ASSIGNMENT »
Look for "[Instr.nop.row, Instr.crcClr.row, (Instr.crcByte" in the entries below. Write out that line and all later lines exactly, ending with the final one.

(Data items)

-- ==== Sys2Proof/Decode.lean ====
section
/-! DEFINITION. The decoder (30_encoding.md R73), total on 16-bit words and rejecting by name (R74), and the encoder
written from the same format (R70, R72). -/

namespace Sys2Proof

/-- Why a word is illegal: the four causes R74 lists. The machine keeps nothing of it (R201); where several causes
hold the first that R73's tests meet is named (DESIGN CHOICE, log 10, safe). -/
inductive IllegalCause where
  /-- a nonzero `Z` -/
  | reservedField
  /-- a reserved opcode, OP 0x6 to 0xF -/
  | reservedOpcode
  /-- a nonzero `S` outside WAIT.READY -/
  | pointerFlag
  /-- a nonzero `D` outside CRC.BYTE and SET.TMO -/
  | dataField
deriving DecidableEq, Repr

/-- What a word decodes to: one of the six commands or ILLEGAL (R73). -/
inductive Decoded where
  | command (i : Instr)
  | illegal (why : IllegalCause)
deriving DecidableEq, Repr

/-- `OP`, bits 15:12 (R70). -/
def fieldOp (w : Word) : BitVec 4 := w.extractLsb' 12 4

/-- `Z`, bits 11:9 (R70). -/
def fieldZ (w : Word) : BitVec 3 := w.extractLsb' 9 3

/-- `S`, bit 8 (R70). -/
def fieldS (w : Word) : Bool := w.getLsbD 8

/-- `D`, bits 7:0 (R70). -/
def fieldD (w : Word) : Byte := w.extractLsb' 0 8

/-- A command that requires S = 0 (R73). -/
def needsS0 (w : Word) (r : Decoded) : Decoded := if fieldS w then .illegal .pointerFlag else r

/-- A command that requires D = 0 (R73). -/
def needsD0 (w : Word) (r : Decoded) : Decoded := if fieldD w ≠ 0 then .illegal .dataField else r

/-- R73, arm by arm. -/
def decodeWord (w : Word) : Decoded :=
  if fieldZ w ≠ 0 then .illegal .reservedField
  else match (fieldOp w).toNat with
    | 0 => needsS0 w (needsD0 w (.command .nop))
    | 1 => needsS0 w (needsD0 w (.command .crcClr))
    | 2 => needsS0 w (.command (.crcByte (fieldD w)))
    | 3 => needsD0 w (.command (.waitReady (fieldS w)))
    | 4 => needsS0 w (.command (.setTmo (fieldD w)))
    | 5 => needsS0 w (needsD0 w (.command .clrErr))
    | _ => .illegal .reservedOpcode

/-- The word with the fields `OP`, `Z` = 0, `S`, `D` (R70). -/
def packWord (op : BitVec 4) (s : Bool) (d : Byte) : Word :=
  (op.setWidth 16 <<< 12) ||| ((BitVec.ofBool s).setWidth 16 <<< 8) ||| d.setWidth 16

/-- The one word of a command (R72). -/
def encode : Instr → Word
  | .nop => packWord 0x0 false 0
  | .crcClr => packWord 0x1 false 0
  | .crcByte d => packWord 0x2 false d
  | .waitReady s => packWord 0x3 s 0
  | .setTmo d => packWord 0x4 false d
  | .clrErr => packWord 0x5 false 0

/-- One row of R72's mask and match table: a word `w` is the command iff `w & mask = pattern`. -/
structure OpcodeRow where
  mnemonic : String
  mask : Word
  pattern : Word
deriving DecidableEq, Repr

/-- The word `w` matches the row. -/
def OpcodeRow.matchesWord (r : OpcodeRow) (w : Word) : Bool := w &&& r.mask == r.pattern

/-- The row of each command, as R72's table has it. -/
def Instr.row : Instr → OpcodeRow
  | .nop => ⟨"NOP", 0xFFFF, 0x0000⟩
  | .crcClr => ⟨"CRC.CLR", 0xFFFF, 0x1000⟩
  | .crcByte _ => ⟨"CRC.BYTE", 0xFF00, 0x2000⟩
  | .waitReady _ => ⟨"WAIT.READY", 0xFEFF, 0x3000⟩
  | .setTmo _ => ⟨"SET.TMO", 0xFF00, 0x4000⟩
  | .clrErr => ⟨"CLR.ERR", 0xFFFF, 0x5000⟩

/-- The table of R72 in its order. -/
def opcodeRows : List OpcodeRow :=
  [Instr.nop.row, Instr.crcClr.row, (Instr.crcByte 0).row, (Instr.waitReady false).row, (Instr.setTmo 0).row,
    Instr.clrErr.row]

/-- The command the decoder reads from the table's bits `w` of a row of `nbits` bits; bits above `nbits` are 0. The
command word has 16 bits and no byte order (R54, R75; log 12), so more than 16 bits are no command. -/
def decodeTableWord (nbits w : Nat) : Option Instr :=
  if nbits ≤ 16 ∧ w < 2 ^ nbits then
    match decodeWord (BitVec.ofNat 16 w) with
    | .command i => some i
    | .illegal _ => none
  else none

end Sys2Proof
end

RESPONSE AREA »
  [Instr.nop.row, Instr.crcClr.row, (Instr.crcByte 0).row, (Instr.waitReady false).row, (Instr.setTmo 0).row,
    Instr.clrErr.row]

/-- The command the decoder reads from the table's bits `w` of a row of `nbits` bits; bits above `nbits` are 0. The
command word has 16 bits and no byte order (R54, R75; log 12), so more than 16 bits are no command. -/
def decodeTableWord (nbits w : Nat) : Option Instr :=
  if nbits ≤ 16 ∧ w < 2 ^ nbits then
    match decodeWord (BitVec.ofNat 16 w) with
    | .command i => some i
    | .illegal _ => none
  else none

end Sys2Proof
end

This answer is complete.